Merci d'avoir signalé!
Cette image sera automatiquement bloquée après qu'elle soit signalée par plusieurs personnes.



L'artiste et le citoyen
L'entretien du lundi : Sami Tlili (cinéaste)
Publié dans La Presse de Tunisie le 07 - 01 - 2013

Les regards se sont tournés très tôt vers Sami Tlili, bien avant son premier long métrage documentaire (Maudit soit le phosphate, prix du meilleur documentaire arabe au festival du film d'Abou Dhabi en octobre 2012), en tant que professionnel. En effet, son court métrage, Sans plomb, réalisé en 2006 dans le cadre de la FTCA, était déjà un film prémonitoire d'une étincelle de révolution, puisqu'il raconte l'histoire d'un jeune chômeur qui, désespéré de sa situation, s'immole par le feu.
Le cinéma, l'art et la culture sont, pour lui, un combat au quotidien, la culture est un cheval de bataille pour contrecarrer la laideur et la bêtise.
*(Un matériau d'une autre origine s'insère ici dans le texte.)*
theorem armIdle_entries : OnlyEntries [(0x4100, 5), (0x1F00, 3)] s (armIdle src v kept s) := by
  have hkept : OnlyEntries [(0x4100, 5), (0x1F00, 3)] s (keepArm src 0x4100 5 v kept (clearConflict s)) :=
    keepScalar_entries src 0x4100 5 64 v kept (clearConflict s) (by decide)
  exact OnlyEntries.ite hkept (hkept.trans (((modBankCal_only _ _ _).entries (by decide)).mono (by simp)))

end

/-! ### CALENDAR_BANK_SWITCH (R241) -/

theorem exec_calendarBankSwitch (s : State) : exec .calendarBankSwitch s = .next (calendarSwitch s) := rfl

theorem calendarSwitch_of_not_armed {s : State} (h : (calBank s (idleNo s)).state ≠ .armed) : calendarSwitch s = s := if_pos h

/-- FT moves to the arm tick, which returns to 0. -/
def reachCalArm (s : State) : State := odSet 0x4100 5 0 (advanceTo (odGet s 0x4100 5) s)

/-- The armed bank's round is not the one in force. -/
def conflictAtSwitch (s : State) : State :=
  raiseCause 3 (log 0x4101 [(calBank s (idleNo s)).round, s.time.round]
    (modCal (fun c => { c with roundConflict := true }) (setIdle .sealed s)))

/-- The ACTIVE bank, where there is one, is SEALED. -/
def retireActive (s : State) : State :=
  if activeNo s = some (1 - idleNo s) then modBankCal (1 - idleNo s) (fun b => { b with state := .sealed }) s else s

/-- The idle bank takes the place of the ACTIVE one. -/
def activateIdle (s : State) : State :=
  raiseCause 3 (modCal (fun c => { c with dsets := [], stopped := [] })
    (modBankCal (idleNo s) (fun b => { b with state := .active }) (retireActive (releaseSlots s))))

theorem reachCalArm_only (s : State) : Only [.time, .dict] s (reachCalArm s) :=
  odSet_parts _ _ _ (by decide) (advanceTo_parts _ (by decide) (.refl _ s))

theorem reachCalArm_ft (s : State) : (reachCalArm s).time.ft = max s.time.ft (odGet s 0x4100 5) := advanceTime_ft _ _

theorem reachCalArm_round (s : State) : (reachCalArm s).time.round = s.time.round :=
  advanceTime_field Time.round (fun _ => rfl) _ _

/-- No round change is armed for the tick of the switch. -/
theorem odGet_reachCalArm_ne {s : State} (h : odGet s 0x4000 5 ≠ odGet s 0x4100 5) :
    odGet (reachCalArm s) 0x4000 5 ≠ odGet s 0x4100 5 := by
  have hkept : odGet (reachCalArm s) 0x4000 5 = odGet s 0x4000 5 := odGet_odSet_ne _ _ _ _ _ _ (by decide)
  rwa [hkept]

theorem retireActive_eq_match (s : State) : retireActive s =
    match activeNo s with
    | some a => modBankCal a (fun b => { b with state := .sealed }) s
    | none => s := by
  unfold retireActive
  split
  · next h => rw [h]
  · next h =>
    split
    · next a ha => exact absurd (eq_other_of_activeNo ha ▸ ha) h
    · rfl

section
variable {s : State} (h : (calBank s (idleNo s)).state = .armed) (hround : odGet s 0x4000 5 ≠ odGet s 0x4100 5)
include h hround

theorem calendarSwitch_of_conflict (hother : (calBank s (idleNo s)).round ≠ s.time.round) :
    calendarSwitch s = conflictAtSwitch (reachCalArm s) := by
  have hne : (reachCalArm s).time.round ≠ (calBank s (idleNo s)).round := by
    rw [reachCalArm_round]
    exact hother.symm
  unfold calendarSwitch
  dsimp only
  rw [if_neg (not_not.mpr h), ← reachCalArm, if_neg (odGet_reachCalArm_ne hround), if_pos hne]
  rfl

theorem calendarSwitch_of_round (hsame : (calBank s (idleNo s)).round = s.time.round) :
    calendarSwitch s = activateIdle (reachCalArm s) := by
  have heq : (reachCalArm s).time.round = (calBank s (idleNo s)).round := (reachCalArm_round s).trans hsame.symm
  unfold calendarSwitch
  dsimp only
  rw [if_neg (not_not.mpr h), ← reachCalArm, if_neg (odGet_reachCalArm_ne hround), if_neg (not_not.mpr heq)]
  rw [activateIdle, retireActive_eq_match]
  rfl

end

/-! ### The state after a switch -/

theorem conflictAtSwitch_cal (s : State) : (conflictAtSwitch s).cal = { (setIdle .sealed s).cal with roundConflict := true } := by
  rw [conflictAtSwitch, raiseCause_only 3 _ .cal (by decide), logEvent_only _ _ _ .cal (by decide)]
  rfl

theorem conflictAtSwitch_idle (s : State) :
    calBank (conflictAtSwitch s) (idleNo s) = { calBank s (idleNo s) with state := .sealed } := by
  rw [conflictAtSwitch, (raiseCause_only 3 _).calBank (by decide), (logEvent_only _ _ _).calBank (by decide),
    calBank_modCal _ _ _ ⟨rfl, rfl⟩, setIdle_idle]

/-- The counters of the cells discarded from slot buffers (R246). -/
def slotEntries (s : State) : List (Nat × Nat) := s.cal.sbufs.map (fun e => (0x4110 + e.1 / 4096, 6))

/-- The cells that wait in slot buffers are counted. -/
def countHeld (s : State) : State :=
  (s.cal.sbufs.filter (fun e => e.2.cell.isSome && !e.2.fired)).foldl (fun s e => bump (0x4110 + e.1 / 4096) 6 s) s

theorem releaseSlots_eq (s : State) : releaseSlots s = modCal (fun c => { c with sbufs := [] }) (countHeld s) := rfl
Natif d'un petit patelin du côté de Legtar, un village qui a nourri les mines de phosphate par la sueur et le labeur de ses enfants, Sami Tlili a su raconter la douleur des siens, la révolte du bassin minier et le combat pour la reconnaissance et la réhabilitation. Nous l'avons rencontré, alors qu'il était de passage à Tunis, avant de rejoindre ses amis et les siens à Redeyef pour célébrer le 5e anniversaire du déclenchement de la révolte du bassin minier (le 5 janvier 2008).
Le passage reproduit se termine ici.